American politician and Mormon missionary

Hector Caleb Haight (January 17, 1810 – June 16, 1879) was an American politician and Mormon pioneer.

==Biography ==
Haight was born on January 17, 1810, in Windham, New York. At the age of 37, Haight joined the Daniel Spencer/Ira Eldredge Company in 1847.

On May 7, 1855, at the age of 45, he was called as the President to the Scandinavian Mission, a proselytizing effort during which he served until February 4, 1858. He would succeed John Van Cott in this role. At the time of his calling, he was plurally married, held the priesthood office of Seventy, and resided in Farmington, Davis, Utah Territory, United States. He departed from his home on September 9, 1855, arrived in the mission field on January 1, 1856, and officially took charge of the mission, which spanned various Scandinavian countries.

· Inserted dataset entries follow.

/-- The SoC table as delivered: the manual gives its axes and not its voltages. They are open, and rise strictly along
each curve (R451). -/
def socDelivered : SocTab where
  temps := tempPoints
  rates := ratePoints
  volts := (List.range 528).map fun k =>
    (List.range (k % 11 + 1)).foldl (fun a j => a + Config.storeValue (k - k % 11 + j) % 5957 + 1) 0

/-- The default impedance table as delivered: open values within the limits of R451. -/
def impDelivered : ImpTab where
  temps := tempPoints
  ent := (List.range 88).map fun k => (List.range 5).map fun j =>
    let v := Config.storeValue (1000 + 5 * k + j)
    if j = 2 ∨ j = 4 then 40 + v % 65496 else 100 + v % 19901

/-- The SoC table in force. -/
def State.socTab (s : State) : SocTab := s.est.soc.getD socDelivered

/-- The default impedance table in force. -/
def State.impTab (s : State) : ImpTab := s.est.imp.getD impDelivered

/-- The record of position `st`: its index (R458). -/
def State.recIdx (s : State) (st : Nat) : Option Nat := (List.range 8).find? fun k => (s.est.recs[k]?).any fun r => r.pos == st

/-- The record of position `st`. -/
def State.rec_ (s : State) (st : Nat) : StrRec := ((s.recIdx st).bind fun k => s.est.recs[k]?).getD {}

/-- Changes the settings store's part of the estimator. -/
def State.estMod (s : State) (f : EstNv → EstNv) : State := { s with est := f s.est }

/-- Changes the record of position `st`. -/
def State.recMod (s : State) (st : Nat) (f : StrRec → StrRec) : State :=
  match s.recIdx st with
  | none => s
  | some k => s.estMod fun e => { e with recs := e.recs.modify k f }

/-- The impedance table of a string. -/
def State.strTab (s : State) (st : Nat) : ImpTab := (s.rec_ st).table.getD s.impTab

/-- The capacity of a string in mAh: 0 acts as 10,000 (R467). -/
def State.capOf (s : State) (st : Nat) : Nat := let c := (s.rec_ st).cap; if c = 0 then 10000 else c

/-- lerp of R451. -/
def lerp (x x0 x1 y0 y1 : Int) : Int := y0 + divRne ((y1 - y0) * (x - x0)) (x1 - x0).toNat

/-- A value held between the ends of an axis, and the index of the axis step it lies in. -/
def axisPos (axis : List Int) (x : Int) : Int × Nat :=
  let c := clampI (axis.head?.getD 0) (axis.getLast?.getD 0) x
  (c, min (axis.length - 2) ((axis.drop 1).findIdx fun y => decide (c < y)))

/-- Interpolation along one axis: `f` gives the value at an axis point. -/
def alongAxis (axis : List Int) (x : Int) (f : Nat → Int) : Int :=
  let (c, k) := axisPos axis x
  lerp c ((axis[k]?).getD 0) ((axis[k + 1]?).getD 0) (f k) (f (k + 1))

/-- The curve V[0] to V[10] in uV at a temperature and a rate: temperature first, then rate (R451, R452). -/
def SocTab.curve (t : SocTab) (temp rate : Int) : List Int :=
  (List.range 11).map fun j => alongAxis t.rates rate fun r =>
    alongAxis t.temps temp fun k => (((t.volts[11 * (6 * k + r) + j]?).getD 0 * 100 : Nat) : Int)
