/-- A committed forme takes its slot with the variant chosen (R235). -/
def State.formeTakes (s : State) (i : Nat) (f : Forme) (c : Staged) (v : Nat) : State :=
  let s := ((s.promoEnds i).copyData f).slotMod i fun y =>
    { y with forme := some f, var := some v, staged := none, due := none, loaded := false, old := y.forme, lastCyc := 0, runs := 0, abandoned := 0,
             chg := c.no, inst := y.inst + 1, gen := 0 }
  let s := (s.variantReady i).storeModel
  let s := s.evt 2 0x0210 (le 4 c.no ++ le 1 i ++ le 1 v ++ zeros 2 ++ le 4 f.fid)
  let s := if s.trn.plan.head? = some i then s.set Reg.PRS_TRN_GEN 0 else s
  s.changeDone c 0 1 0xFF

/-- Slots of a kind that are enabled, slot `i` left out. -/
def State.enabledOf (s : State) (kind i : Nat) : Nat :=
  s.prs.slots.countP fun e => e.2.en && e.2.kindIs kind && e.1 != i

/-- The checks of R234 hold at an imposition too: the number of enabled slots of the kind, and the budget of R230. -/
def State.takesOk (s : State) (i : Nat) (f : Forme) (v : Nat) : Bool :=
  !(s.slotX i).en || (decide (s.enabledOf f.kind i < enLimit f.kind) && s.budgetOk i f.kind (f.wcycAt v))

/-- A committed forme is imposed, or rolled back when the copy failed or no variant fits (R235); `pick` selects the variant, for the
hierarchy that is in service from this boundary on (R236). -/
def State.formeImpose (s : State) (i : Nat) (copied : Bool) (pick : Forme → Option Nat := s.select) : State :=
  let x := s.slotX i
  match x.staged with
  | none => s
  | some (f, c) =>
    let s := s.unstage c.no
    match if copied then (pick f).filter (s.takesOk i f) else none with
    | none => (s.slotMod i fun y => { y with staged := none, due := none }).changeDone c 1 0 0x14
    | some v => s.formeTakes i f c v

/-- VARIANT_LOAD_DONE (R237): the weights are in the leaves; the variant runs from the next press-cycle boundary on. -/
def execVariantLoadDone (slot : Nat) (s : State) : Out State :=
  .next (if (s.slotX slot).ready || (s.slotX slot).variant.isNone then s else s.slotMod slot fun x => { x with loaded := true })

/-- The variants whose load has ended run from this press-cycle boundary on (R237). -/
def State.variantsEnter (s : State) : State :=
  s.prs.slots.foldl (fun s e => if e.2.loaded && !e.2.ready then s.variantReady e.1 else s) s

/-- A staged FORME_UNLOAD takes effect: the slot becomes EMPTY. -/
def State.imposeUnload (s : State) (i n : Nat) : State :=
  ((s.promoEnds i).slotMod i fun x => { load := x.load, staged := x.staged, due := x.due, chg := n, inst := x.inst + 1 }).storeModel

/-- A staged FORME_ENABLE takes effect; PLAN runs count from the next press cycle on (R231). -/
def State.imposeEnable (s : State) (i n : Nat) (en : Bool) : State :=
  (s.slotMod i fun x => { x with en := en, chg := n, enAt := if en && !x.en then s.time / 20000 else x.enAt }).storeModel

/-- FORME_UNLOAD (R233). -/
def execFormeUnload (r : Nat) (d : Desc) (s : State) : Out State :=
  .next (s.cmd r 0x0214 d { priv := 2, standby := true } fun s =>
    let i := bits d.p0 0 8
    if s.pressBusy then bad s 0x16
    else
      let (n, s) := s.stage1 r 2 0x0214 i (s.slotX i).mark 0 s.leadPeriod (.formeUnload i) true
      staged s n)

His journey back involved traveling with the Horace S. Eldredge Company from May 8 to July 11, 1858, at the age of 48, participating as one of the pioneers in the company, which arrived by July 11. Later, on October 10, 1874, at the age of 64, he served in the Eastern States Mission in the United States. He continued to hold a priesthood office of Seventy, and his calling was overseen by Wilford Woodruff. His missionary service began immediately upon being set apart in 1874.

== Political career ==
Haight served in the Utah Assembly for 4 terms from 1866 to 1870, succeeding Franklin D. Richards. He was followed by Lot Smith.

=== Committees ===
During his tenure in the Utah Legislature, Haight served on several committees, including the committees on Corporations, Penitentiary, Postal Affairs, Revision and the Committee on Roads, Bridges, Ferries and Canyons.